(Stored data entries)
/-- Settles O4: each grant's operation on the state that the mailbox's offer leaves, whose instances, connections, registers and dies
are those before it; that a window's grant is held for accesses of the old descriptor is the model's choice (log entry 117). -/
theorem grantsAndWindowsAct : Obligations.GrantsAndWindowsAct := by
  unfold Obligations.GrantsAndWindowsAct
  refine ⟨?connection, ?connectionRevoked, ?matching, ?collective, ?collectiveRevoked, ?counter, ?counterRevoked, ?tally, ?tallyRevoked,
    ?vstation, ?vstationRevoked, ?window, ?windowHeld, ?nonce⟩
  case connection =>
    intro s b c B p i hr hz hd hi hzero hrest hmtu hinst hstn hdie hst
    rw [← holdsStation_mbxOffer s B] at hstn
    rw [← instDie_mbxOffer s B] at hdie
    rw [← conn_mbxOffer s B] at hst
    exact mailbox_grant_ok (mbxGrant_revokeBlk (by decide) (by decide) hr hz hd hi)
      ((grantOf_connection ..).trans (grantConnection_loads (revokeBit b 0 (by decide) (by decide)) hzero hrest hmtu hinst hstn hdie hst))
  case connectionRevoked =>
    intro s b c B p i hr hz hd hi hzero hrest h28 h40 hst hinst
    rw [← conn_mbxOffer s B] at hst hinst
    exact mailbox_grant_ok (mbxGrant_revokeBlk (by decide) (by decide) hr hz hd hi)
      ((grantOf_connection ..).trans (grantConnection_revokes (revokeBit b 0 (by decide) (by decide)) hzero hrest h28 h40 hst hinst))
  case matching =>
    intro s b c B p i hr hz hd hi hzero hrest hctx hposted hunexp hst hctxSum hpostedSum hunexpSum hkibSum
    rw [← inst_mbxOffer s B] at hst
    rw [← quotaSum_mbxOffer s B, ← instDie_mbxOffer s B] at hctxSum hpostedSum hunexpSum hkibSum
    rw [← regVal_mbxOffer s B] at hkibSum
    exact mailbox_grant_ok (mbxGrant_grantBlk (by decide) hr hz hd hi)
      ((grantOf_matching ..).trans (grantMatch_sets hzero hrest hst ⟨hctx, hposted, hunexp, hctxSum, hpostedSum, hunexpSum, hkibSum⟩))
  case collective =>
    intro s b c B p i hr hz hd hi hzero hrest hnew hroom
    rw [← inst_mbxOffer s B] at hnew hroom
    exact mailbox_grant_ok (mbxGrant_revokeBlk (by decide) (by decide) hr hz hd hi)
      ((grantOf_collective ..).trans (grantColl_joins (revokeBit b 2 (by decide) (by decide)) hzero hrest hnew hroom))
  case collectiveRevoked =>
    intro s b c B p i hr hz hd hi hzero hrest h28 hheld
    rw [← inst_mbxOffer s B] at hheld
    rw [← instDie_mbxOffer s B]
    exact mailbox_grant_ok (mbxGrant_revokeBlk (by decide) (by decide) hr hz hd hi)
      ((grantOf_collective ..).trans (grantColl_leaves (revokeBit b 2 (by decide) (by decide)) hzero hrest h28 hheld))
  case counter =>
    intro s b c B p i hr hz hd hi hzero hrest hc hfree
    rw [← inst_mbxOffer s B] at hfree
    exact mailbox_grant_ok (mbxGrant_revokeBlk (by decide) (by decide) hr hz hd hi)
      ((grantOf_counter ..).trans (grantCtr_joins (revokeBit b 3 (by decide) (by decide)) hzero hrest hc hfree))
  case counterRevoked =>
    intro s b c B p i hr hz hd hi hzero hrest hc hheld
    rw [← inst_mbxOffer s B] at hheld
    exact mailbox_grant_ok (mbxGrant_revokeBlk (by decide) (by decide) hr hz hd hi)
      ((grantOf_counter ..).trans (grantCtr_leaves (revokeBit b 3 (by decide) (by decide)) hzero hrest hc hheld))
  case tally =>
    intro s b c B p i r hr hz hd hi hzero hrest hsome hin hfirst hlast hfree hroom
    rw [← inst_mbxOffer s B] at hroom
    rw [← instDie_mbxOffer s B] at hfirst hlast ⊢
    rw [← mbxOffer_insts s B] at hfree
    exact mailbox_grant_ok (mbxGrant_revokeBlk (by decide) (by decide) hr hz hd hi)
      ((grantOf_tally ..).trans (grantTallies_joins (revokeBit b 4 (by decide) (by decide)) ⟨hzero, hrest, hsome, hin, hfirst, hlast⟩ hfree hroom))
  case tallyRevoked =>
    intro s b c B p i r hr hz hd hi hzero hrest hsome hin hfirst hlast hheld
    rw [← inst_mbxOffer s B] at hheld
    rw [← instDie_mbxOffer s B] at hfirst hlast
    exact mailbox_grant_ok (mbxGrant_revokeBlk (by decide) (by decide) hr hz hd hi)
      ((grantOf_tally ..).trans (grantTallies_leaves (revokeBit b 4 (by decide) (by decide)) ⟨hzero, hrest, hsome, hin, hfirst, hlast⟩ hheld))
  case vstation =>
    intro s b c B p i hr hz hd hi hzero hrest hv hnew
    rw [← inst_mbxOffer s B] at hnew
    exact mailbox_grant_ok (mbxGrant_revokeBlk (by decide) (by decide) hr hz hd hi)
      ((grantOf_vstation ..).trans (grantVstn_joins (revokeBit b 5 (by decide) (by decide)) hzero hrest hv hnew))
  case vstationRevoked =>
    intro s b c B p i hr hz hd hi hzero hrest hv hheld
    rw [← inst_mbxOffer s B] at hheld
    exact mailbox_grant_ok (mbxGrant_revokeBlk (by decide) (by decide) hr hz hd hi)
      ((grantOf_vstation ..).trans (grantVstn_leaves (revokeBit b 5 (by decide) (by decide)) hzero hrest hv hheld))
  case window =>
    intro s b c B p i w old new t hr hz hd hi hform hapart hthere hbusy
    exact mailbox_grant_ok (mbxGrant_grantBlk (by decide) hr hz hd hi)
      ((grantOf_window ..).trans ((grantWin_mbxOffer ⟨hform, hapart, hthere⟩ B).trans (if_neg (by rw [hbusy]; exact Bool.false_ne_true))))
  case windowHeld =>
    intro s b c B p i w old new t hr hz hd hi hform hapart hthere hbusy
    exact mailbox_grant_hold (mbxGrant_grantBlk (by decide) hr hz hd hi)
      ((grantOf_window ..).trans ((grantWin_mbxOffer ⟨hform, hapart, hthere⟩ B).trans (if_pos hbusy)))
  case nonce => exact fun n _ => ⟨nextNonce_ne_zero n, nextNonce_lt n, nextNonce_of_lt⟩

DESCRIPTION OF THE TASK
Wherever the string "hfree" appears in the records above, copy the line it sits in.

PROBLEM SOLUTION
    intro s b c B p i hr hz hd hi hzero hrest hc hfree
    rw [← inst_mbxOffer s B] at hfree
      ((grantOf_counter ..).trans (grantCtr_joins (revokeBit b 3 (by decide) (by decide)) hzero hrest hc hfree))
    intro s b c B p i r hr hz hd hi hzero hrest hsome hin hfirst hlast hfree hroom
    rw [← mbxOffer_insts s B] at hfree
      ((grantOf_tally ..).trans (grantTallies_joins (revokeBit b 4 (by decide) (by decide)) ⟨hzero, hrest, hsome, hin, hfirst, hlast⟩ hfree hroom))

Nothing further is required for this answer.